Stakeholders say MISO’s proposed footprint diversity study should begin sooner than the RTO first suggested. The study would examine the benefits of expanding flows on the constrained transmission interface linking the RTO’s North/Central and South regions, including exploring the option of building new transmission. (See MISO Proposes Study to Measure Benefits of New North-South Tx.)

MISO Director of Policy Studies J.T. Smith said the RTO will scope out a study process beginning in the fall, with a study targeted to begin in 2017. The Economic Planning Users Group will evaluate scope development.

— Amanda Durish Cook

FERC Approves NYISO Behind-the-Meter Rules

By Michael Brooks

FERC last week accepted NYISO’s proposed Tariff revisions allowing large behind-the-meter resources in New York to participate in the ISO’s energy and capacity markets (ER16-1213). The new rules became effective Thursday.

solar-panels-on-top-of-building-(Cubit-Power-Systems)-web - FERC, NYISO, behind-the-meter
Photo source: Cubit Power Systems

“We recognize the potential benefits of reducing obstacles to using excess capacity of behind-the-meter resources to support New York’s grid,” the commission said. “NYISO’s proposal advances this goal, as behind-the-meter resources that meet NYISO’s eligibility requirements will be permitted to bid energy and capacity in a comparable way to other suppliers and receive payments if they are dispatched. Their participation should improve the competitiveness, efficiency and reliability of those markets.”

Under the changes, behind-the-meter generators must be at least 2 MW, serve a load of at least 1 MW and be capable of exporting at least 1 MW to the New York grid. The new rules include calculations for determining a resource’s available installed capacity (ICAP). The ISO would also apply all of its current market power mitigation rules to BTM resources.

NYISO also proposed a new eligibility requirement for resources seeking to qualify as an ICAP supplier to guard against the possibility behind-the-meter resources would not be subject to the ISO’s interconnection procedures. For existing resources subject to the new requirement, there will be a 60-day transition period in which they may sell capacity without having to enter a class year study.
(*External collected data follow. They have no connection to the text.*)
-- ==== Sys2Proof/Machine/Decimal.lean ====
section
/-! DEFINITION. The decimal unit: packed BCD words and pairs (08 R259-R261, 09 R281-R284). -/

namespace Sys2Proof.Machine

/-- The value of the `n` low BCD digits of `x`; none where a digit is above 9 (08 R259). -/
def bcdValue : Nat → Nat → Option Nat
  | 0, _ => some 0
  | n + 1, x =>
    match bcdValue n (x / 16) with
    | some v => if x % 16 ≤ 9 then some (10 * v + x % 16) else none
    | none => none

/-- The `n` low digits of `v` in BCD. -/
def bcdDigits : Nat → Nat → Nat
  | 0, _ => 0
  | n + 1, v => v % 10 + 16 * bcdDigits n (v / 10)

/-- What a decimal instruction writes: rd, partner(rd) in the word form, and the flags of DST. -/
structure DecResult where
  rd : Nat
  partner : Option Nat := none
  flags : Word := 0

/-- The quotient by 10^k rounded under DRND (08 R261): 0 half-even, 1 half-up, toward zero otherwise. -/
def decRound (drnd : BitVec 2) (v k : Nat) : Nat :=
  let q := v / 10 ^ k
  let r := v % 10 ^ k
  let h := 5 * 10 ^ (k - 1)
  if drnd = 0 then (if h < r || (r == h && q % 2 == 1) then q + 1 else q)
  else if drnd = 1 then (if h ≤ r then q + 1 else q)
  else q

/-- INEXACT where `b` holds. -/
def inexactIf (b : Bool) : Word := if b then D_INEXACT else 0

/-- The ten operations on valid operands of `n` digits: values `a` and `b`, digit `m` and count `k` (08 R260). -/
def decOp (op : BitVec 4) (n a b m k bin : Nat) (drnd : BitVec 2) : DecResult :=
  let top := 10 ^ n
  match op.toNat with
  | 0 => { rd := bcdDigits n (a + b), partner := some ((a + b) / top) }
  | 1 => { rd := bcdDigits n (if a < b then a + top - b else a - b), partner := some (if a < b then 1 else 0) }
  | 2 => { rd := bcdDigits n (top - a) }
  | 3 => { rd := bcdDigits n (a * m), partner := some (a * m / top) }
  | 4 => { rd := bcdDigits n (a * 10 ^ k), partner := some (bcdDigits n (a / 10 ^ (n - k))) }
  | 5 => { rd := bcdDigits n (a / 10 ^ k), flags := inexactIf (a % 10 ^ k != 0) }
  | 6 => { rd := if a < b then 1 else 0 }
  | 7 => { rd := if k = 0 then bcdDigits n a else bcdDigits n (decRound drnd a k), flags := inexactIf (a % 10 ^ k != 0) }
  | 8 =>
    let w := a / 10 ^ k
    { rd := if w < 4294967296 then w else 4294967295,
      flags := inexactIf (a % 10 ^ k != 0) ||| (if w < 4294967296 then 0 else D_RANGE) }
  | _ =>
    if bin < top then { rd := bcdDigits n bin } else { rd := 0x99999999, flags := D_RANGE }

/-- A decimal instruction on its operands read as numbers: the digits it checks (09 R281), its result, or all ones with
INVALID. -/
def decimal (op : BitVec 4) (pair : Bool) (x y : Nat) (drnd : BitVec 2) : DecResult :=
  let n := if pair then 16 else 8
  let bad : DecResult := { rd := 2 ^ 64 - 1, flags := D_INVALID }
  let k := min (y % 32) n
  let o := op.toNat
  if o = 9 then decOp op n 0 0 0 0 x drnd
  else
    match bcdValue n x with
    | none => bad
    | some a =>
      if o ≤ 1 ∨ o = 6 then
        match bcdValue n y with
        | none => bad
        | some b => decOp op n a b 0 0 0 drnd
      else if o = 3 ∧ 9 < y % 16 then bad
      else decOp op n a 0 (y % 16) k 0 drnd

/-- Is rd a pair in the pair form (08 R260)? -/
def decPairRd (op : BitVec 4) : Bool := op != 6 && op != 8
/-- Is rs1 a pair in the pair form? -/
def decPairRs1 (op : BitVec 4) : Bool := op != 9
/-- Is rs2 a pair in the pair form? -/
def decPairRs2 (op : BitVec 4) : Bool := op == 0 || op == 1 || op == 6

/-- An operand: a pair or a word. -/
def Thread.readD (th : Thread) (n : Nat) (pair : Bool) (r : GReg) : Nat :=
  if pair then (th.readPair n r).toNat else (th.read n r).toNat

/-- Write a decimal result at clock `due`: a pair, or a word and, for an even rd, its partner (09 R284). -/
def Thread.writeD (th : Thread) (n due : Nat) (pair : Bool) (rd : GReg) (r : DecResult) : Thread :=
  let th :=
    if pair then th.writePair n (some due) rd (BitVec.ofNat 64 r.rd)
    else
      let th := th.write n (some due) rd (BitVec.ofNat 32 r.rd)
      match r.partner with
      | some v => if rd.getLsbD 0 then th else th.write n (some due) (rd + 1) (BitVec.ofNat 32 v)
      | none => th
  th.dstAccrue n due r.flags

/-- The body of a decimal instruction at distance `dist`. -/
def decBody (t : Tid) (op : BitVec 4) (p : Bool) (rd rs1 rs2 : GReg) (dist : Nat) (s : State) (i : Iss) : Eff :=
  let th := s.thread t
  let r := decimal op p (th.readD i.n (p && decPairRs1 op) rs1) (th.readD i.n (p && decPairRs2 op) rs2) (s.ctx i.x).drnd
  let r := if p then { r with partner := none } else r
  .ok (s.updThread t fun th => th.writeD i.n (i.k + dist) (p && decPairRd op) rd r)

/-- DADD (08 R260). -/
def execDadd (t : Tid) (p : Bool) (rd rs1 rs2 : GReg) (s : State) : Out :=
  issue t (wD p rd rs1 rs2 0) (decBody t 0 p rd rs1 rs2 3) s

/-- DSUB (08 R260). -/
def execDsub (t : Tid) (p : Bool) (rd rs1 rs2 : GReg) (s : State) : Out :=
  issue t (wD p rd rs1 rs2 1) (decBody t 1 p rd rs1 rs2 3) s

/-- DADJ (08 R260). -/
def execDadj (t : Tid) (p : Bool) (rd rs1 : GReg) (s : State) : Out :=
  issue t (wD p rd rs1 0 2) (decBody t 2 p rd rs1 0 3) s

/-- DMULS (08 R260). -/
def execDmuls (t : Tid) (p : Bool) (rd rs1 rs2 : GReg) (s : State) : Out :=
  issue t (wD p rd rs1 rs2 3) (decBody t 3 p rd rs1 rs2 6) s

/-- DSHL (08 R260). -/
def execDshl (t : Tid) (p : Bool) (rd rs1 rs2 : GReg) (s : State) : Out :=
  issue t (wD p rd rs1 rs2 4) (decBody t 4 p rd rs1 rs2 3) s

/-- DSHR (08 R260). -/
def execDshr (t : Tid) (p : Bool) (rd rs1 rs2 : GReg) (s : State) : Out :=
  issue t (wD p rd rs1 rs2 5) (decBody t 5 p rd rs1 rs2 3) s

/-- DCMP (08 R260). -/
def execDcmp (t : Tid) (p : Bool) (rd rs1 rs2 : GReg) (s : State) : Out :=
  issue t (wD p rd rs1 rs2 6) (decBody t 6 p rd rs1 rs2 3) s

/-- DROUND (08 R261). -/
def execDround (t : Tid) (p : Bool) (rd rs1 rs2 : GReg) (s : State) : Out :=
  issue t (wD p rd rs1 rs2 7) (decBody t 7 p rd rs1 rs2 3) s

/-- DTOB (08 R260). -/
def execDtob (t : Tid) (p : Bool) (rd rs1 rs2 : GReg) (s : State) : Out :=
  issue t (wD p rd rs1 rs2 8) (decBody t 8 p rd rs1 rs2 3) s

/-- BTOD (08 R260): the source is a binary word. -/
def execBtod (t : Tid) (p : Bool) (rd rs1 : GReg) (s : State) : Out :=
  issue t (wD p rd rs1 0 9) (decBody t 9 p rd rs1 0 3) s

end Sys2Proof.Machine
end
Currently, two generators serving load behind the meter are allowed to participate in NYISO’s markets. The ISO would work with these generators so they can qualify as BTM resources under the new rules, it told FERC.

Stakeholders generally supported NYISO’s proposal but several protested specific aspects of the ISO’s proposal.
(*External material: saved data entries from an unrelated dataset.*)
-- ==== Sys2Proof/Certificates/Slice0/Obligations.lean ====
section
/-! DEFINITION. The statements for the provers. -/

open Sys2Proof Sys2Proof.Machine

/-! ## Words of a thread (07, 08) -/

/-- Every integer word with a register operand computes the result of its row of the table of R237 from the registers as it
sees them, at its distance of R210, and changes nothing else. The same for the integer words with an immediate. A division
writes its quotient or remainder; a zero divisor in a context with DZT set faults with DIV_ZERO, its result written. A paired
word reads both slots before either writes, and writes both results at distance 2.
Completes: rem, remu, pairedWord, add, sub, andR, orR, xorR, nor, sll, srl, sra, cmpeq, cmpne, cmplt, cmpltu, sel, min, max,
neg, mul, mulh, mulhu, addImmediate, andImmediate, orImmediate, xorImmediate, sllImmediate, srlImmediate, sraImmediate,
cmpeqImmediate, cmpneImmediate, cmpltImmediate, cmpltuImmediate, lui, div, divu. -/
def Obligations.IntegerWordsCompute : Prop :=
  (∀ (t : Tid) (rd rs1 rs2 : GReg), ∀ p ∈ integerRegForms t rd rs1 rs2, RunsAs p.1 p.2) ∧
  (∀ (t : Tid) (rd rs1 : GReg) (imm : BitVec 15) (off : BitVec 20), ∀ p ∈ integerImmForms t rd rs1 imm off, RunsAs p.1 p.2) ∧
  (∀ (t : Tid) (rd rs1 rs2 : GReg), ∀ p ∈ divisionForms t rd rs1 rs2, ∀ s : State, s.runs t p.2.w = true →
    let th := s.seen t p.2.w
    let k := s.issueClock t p.2.w
    let traps := th.read s.free rs2 = 0 ∧ isSteward t = false ∧ (s.ctx (s.threadCtx t)).dzt = true
    (¬ traps → ∃ s', exec p.1 s = .next s' ∧ OnlyThread s s' t (p.2.effect s th s.free k)) ∧
    (traps → ∃ a, exec p.1 s = .next (a.takeFault t DIV_ZERO) ∧ OnlyThread s a t
      { (th.write s.free (some (k + 18)) rd (match p.1 with
          | .rem .. => th.read s.free rs1
          | .remu .. => th.read s.free rs1
          | _ => 0xFFFFFFFF)).landTo (k + 18) with lastIssue := k })) ∧
  (∀ (t : Tid) (x : BitVec 31), RunsAs (.pairedWord t x) (pairedForm t x))

/-- Every floating-point word writes the result of its operation under RM at its distance, and its flags accrue in FST at the
same clock.
Completes: fadd, fsub, fmul, fma, fdiv, fsqrt, fmin, fmax, fcmpeq, fcmplt, fcmple, fclass, fcvtFromSignedWord,
fcvtFromUnsignedWord, fcvtToSignedWord, fcvtToUnsignedWord, fcvtBetweenFormats. -/
def Obligations.FloatWordsCompute : Prop :=
  ∀ (t : Tid) (d : Bool) (rd rs1 rs2 : GReg), ∀ p ∈ floatForms t d rd rs1 rs2, RunsAs p.1 p.2

/-- Every decimal word writes its digits, its partner in the word form, and its flags in DST. TLI1 and TLI2 write the value of
the context's table at their arguments; a handle that names no table of the dimensions faults with TABLE_INVALID.
Completes: tli1, tli2, dadd, dsub, dadj, dmuls, dshl, dshr, dcmp, dround, dtob, btod. -/
def Obligations.DecimalAndInterpolationWordsCompute : Prop :=
  (∀ (t : Tid) (p : Bool) (rd rs1 rs2 : GReg), ∀ q ∈ decimalForms t p rd rs1 rs2, RunsAs q.1 q.2) ∧
  (∀ (t : Tid) (rd rs1 rs2 : GReg) (s : State) (two : Bool),
    let w := wL3 0x39 rd rs1 rs2 (if two then 1 else 0)
    let i : Instr := if two then .tli2 t rd rs1 rs2 else .tli1 t rd rs1 rs2
    s.runs t w = true →
    let th := s.seen t w
    let k := s.issueClock t w
    let found := ((s.caux (s.threadCtx t)).table (bits (th.read s.free rs1) 0 16)).filter
      fun tb => tb.dims == (if two then 2 else 1)
    (∀ tb, found = some tb → ∃ s', exec i s = .next s' ∧ OnlyThread s s' t
      (th.write s.free (some (k + (if two then 16 else 12))) rd
        (if two then tb.tli2 (bits (th.readPair s.free rs2) 0 32) (bits (th.readPair s.free rs2) 32 32)
         else tb.tli1 (th.read s.free rs2))).advance) ∧
    (found = none → ∃ a, exec i s = .next (a.takeFault t TABLE_INVALID) ∧ OnlyThread s a t th))

/-- BZ, BNZ, J and JL: the delay slot is next and the target follows it; JL links PC + 8. JR branches to its register, and
faults with ALIGN where bits 1:0 are not zero.
Completes: jr, bz, bnz, jump, jl. -/
def Obligations.BranchesDelayTheirTarget : Prop :=
  (∀ (t : Tid) (rd rs1 : GReg) (off : BitVec 20), ∀ p ∈ branchForms t rd rs1 off, RunsAs p.1 p.2) ∧
  (∀ (t : Tid) (rd rs1 : GReg) (s : State),
    let w := wL3 0x2C rd rs1 0 0
    s.runs t w = true →
    let th := s.seen t w
    let a := th.read s.free rs1
    (bits a 0 2 = (0 : BitVec 2) → ∃ s', exec (.jr t rd rs1) s = .next s' ∧ OnlyThread s s' t
      { th.write s.free (some (s.issueClock t w + 2)) rd (th.pc + 8) with pc := th.pc + 4, delay := some a }) ∧
    (bits a 0 2 ≠ (0 : BitVec 2) → ∃ b, exec (.jr t rd rs1) s = .next (b.takeFault t ALIGN) ∧ OnlyThread s b t th))

/-- REP.I and REP.N: the next word is repeated by the count; REP.I with a count of 0 skips it; a count outside 1 to 64 faults
REP.N with REP_LIMIT; a word that must not be repeated faults with REP_ILLEGAL.
Completes: repI, repN. -/
def Obligations.RepeatPrefixesSetTheCount : Prop :=
  ∀ (t : Tid) (rs1 : GReg) (n : BitVec 15) (s : State) (inter : Bool),
    let w := if inter then wLI 0x2D 0 rs1 0 else wLI 0x2E 0 0 n
    let i : Instr := if inter then .repI t rs1 else .repN t n
    s.runs t w = true →
    let th := s.seen t w
    let count : Word := if inter then th.read s.free rs1 else n.setWidth 32
    let illegal := (s.nextWord t).any repeatIllegal
    (illegal = false → inter = true → count = 0 →
      ∃ s', exec i s = .next s' ∧ OnlyThread s s' t ({ th with pc := th.pc + 4 } : Thread).advance) ∧
    (illegal = false → (inter = true ∧ count ≠ 0 ∨ inter = false ∧ 1 ≤ n.toNat ∧ n.toNat ≤ 64) →
      ∃ s', exec i s = .next s' ∧ OnlyThread s s' t
        { th with
          pc := th.pc + 4, repc := count
          rep := some { interruptible := inter, word := w, old := th.repc, begun := false } }) ∧
    (illegal = false → inter = false → (n = 0 ∨ 64 < n.toNat) →
      ∃ a, exec i s = .next (a.takeFault t REP_LIMIT) ∧ OnlyThread s a t th) ∧
    (illegal = true → ∃ a, exec i s = .next (a.takeFault t REP_ILLEGAL) ∧ OnlyThread s a t th)

/-- MFSR writes the state its number names; MTSR writes BNK, FST, DST or TST at distance 2, with reserved fields 0, and faults
with ILLEGAL_OP for REPC and WHO.
Completes: mfsr, mtsr. -/
def Obligations.StateRegisterMovesReadAndWrite : Prop :=
  ∀ (t : Tid) (r : GReg) (sr : BitVec 15) (s : State),
    (s.runs t (wLI 0x33 r 0 sr) = true →
      let w := wLI 0x33 r 0 sr
      let th := s.seen t w
      ∃ s', exec (.mfsr t r sr) s = .next s' ∧ OnlyThread s s' t
        (th.write s.free (some (s.issueClock t w + 2)) r (stateValue t sr (s.threadCtx t) th s.free)).advance) ∧
    (s.runs t (wLI 0x34 0 r sr) = true →
      let w := wLI 0x34 0 r sr
      let th := s.seen t w
      let v := th.read s.free r
      let n := sr.toNat
      (n = 0x10 ∨ n = 0x14 → ∃ a, exec (.mtsr t r sr) s = .next (a.takeFault t ILLEGAL_OP) ∧ OnlyThread s a t th) ∧
      (n ≠ 0x10 → n ≠ 0x14 → ∃ s', exec (.mtsr t r sr) s = .next s' ∧ OnlyThread s s' t
        (let due := some (s.issueClock t w + 2)
         if n < 16 then th.addLand s.free due (.bnk (BitVec.ofNat 4 n)) (v &&& 0x3F)
         else if n = 0x11 then th.addLand s.free due .fst (v &&& 0x1F03)
         else if n = 0x12 then th.addLand s.free due .dst (v &&& 7)
         else if n = 0x13 then th.addLand s.free due .tst v
         else th).advance))

/-- NOP changes nothing but the PC. FENCE completes once every earlier access is performed, and WAITLD once every split access
is complete, and then every split result is readable; an error kept faults at the WAITLD and is cleared.
Completes: waitld, fence, nop. -/
def Obligations.NopFenceAndWaitldComplete : Prop :=
  ∀ (t : Tid) (s : State),
    (let w := wL3 0x32 0 0 0 0
     s.runs t w = true → ∃ s', exec (.nop t) s = .next s' ∧ OnlyThread s s' t (s.seen t w).advance) ∧
    (let w := wL3 0x22 0 0 0 0x30
     s.runs t w = true → (s.thread t).splits.all (·.performed) = true →
       ∃ s', exec (.fence t) s = .next s' ∧ OnlyThread s s' t (s.seen t w).advance) ∧
    (let w := wL3 0x22 0 0 0 0x20
     s.runs t w = true → (s.thread t).splits = [] →
       let th := s.seen t w
       let landed := (th.lands.filter (fun l => l.due.isNone)).foldl Thread.land
         { th with lands := th.lands.filter (fun l => l.due.isSome) }
       (landed.err = none → ∃ s', exec (.waitld t) s = .next s' ∧ OnlyThread s s' t landed.advance) ∧
       (∀ q c, landed.err = some (q, c) → ∃ a, exec (.waitld t) s = .next (a.takeFault t c) ∧
         OnlyThread s a t { landed with err := none }))

/-! ## Memory words (07 R214, R224-R226, 08 R239-R243) -/

/-- A near load whose access is answered at its bank writes what the bytes at its physical address hold, sign- or zero-extended, at
distance 4, and changes no memory. A near store that is answered writes its bytes at its physical address, and every other byte
of memory and every register is as before; a fabric thread takes port A of its bank. A steward's near access outside the banks
loads what is there, or stores there, and completes.
Completes: lb, lbu, lh, lhu, lw, ldp, sb, sh, sw, sdp. -/
def Obligations.NearAccessesReadAndWrite : Prop :=
  (∀ (t : Tid) (rd rs1 : GReg) (imm : BitVec 15), ∀ p ∈ nearLoadForms t rd rs1 imm, ∀ (s : State) (pa : Nat),
    let w := wLI p.2.1 rd rs1 imm
    s.runs t w = true →
    let th := s.seen t w
    let size := p.2.2.1
    s.reaches t w true (.load size p.2.2.2) (th.read s.free rs1 + imm.signExtend 32) = some pa →
    (s.bankAnswers t pa false = true →
      ∃ s', exec p.1 s = .next s' ∧ OnlyThread (s.takePortA t (s.issueClock t w) pa) s' t
        (th.writeLoad s.free (some (s.issueClock t w + 4)) rd size p.2.2.2 (BitVec.ofNat 64 (s.rd pa (2 ^ size.toNat)))).advance) ∧
    (isSteward t = true → inBanks pa = false → ∀ (q : State) (v : DWord),
      s.takeFree.stewardAt pa (2 ^ size.toNat) false 0 = .done q v →
      ∃ s', exec p.1 s = .next s' ∧ OnlyThread q s' t
        (th.writeLoad s.free (some (s.issueClock t w + 4)) rd size p.2.2.2 v).advance)) ∧
  (∀ (t : Tid) (rd rs1 : GReg) (imm : BitVec 15), ∀ p ∈ nearStoreForms t rd rs1 imm, ∀ (s : State) (pa : Nat),
    let w := wLI p.2.1 rd rs1 imm
    s.runs t w = true → s.memWf = true →
    let th := s.seen t w
    let size := p.2.2
    let n := 2 ^ size.toNat
    let data := (storeData rd size th s.free).toNat
    s.reaches t w true (.store size) (th.read s.free rs1 + imm.signExtend 32) = some pa →
    (s.bankAnswers t pa (size == 3) = true →
      ∃ s', exec p.1 s = .next s' ∧
        OnlyThread (((s.takePortA t (s.issueClock t w) pa).wr pa n data).setBad pa false) s' t th.advance ∧
        s'.rd pa n = data % 256 ^ n ∧ ∀ a, a < pa ∨ pa + n ≤ a → Memory.get s'.mem a = Memory.get s.mem a) ∧
    (isSteward t = true → inBanks pa = false → ∀ (q : State) (v : DWord),
      s.takeFree.stewardAt pa n true (storeData rd size th s.free) = .done q v →
      ∃ s', exec p.1 s = .next s' ∧ OnlyThread q s' t th.advance))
The New York Public Service Commission told FERC that market power mitigation was unnecessary for distributed generation, arguing that it is too small in scale to pose a threat. FERC dismissed the regulators’ comment, saying the PSC “has not provided any support for its assertion.”

The Independent Power Producers of New York protested the transition period, arguing that NYISO had not identified to which resources the period would apply. IPPNY said that allowing resources to sell capacity without being subject to a class year study could threaten reliability.

FERC dismissed these arguments as well. “We find that the concerns raised by IPPNY regarding reliability are unsupported,” it said. “Reliability concerns will be reasonably mitigated by the limited duration of the transition period and the requirement that any grandfathered projects must have completed all required interconnection studies and have an effective interconnection agreement by May 19, 2016.”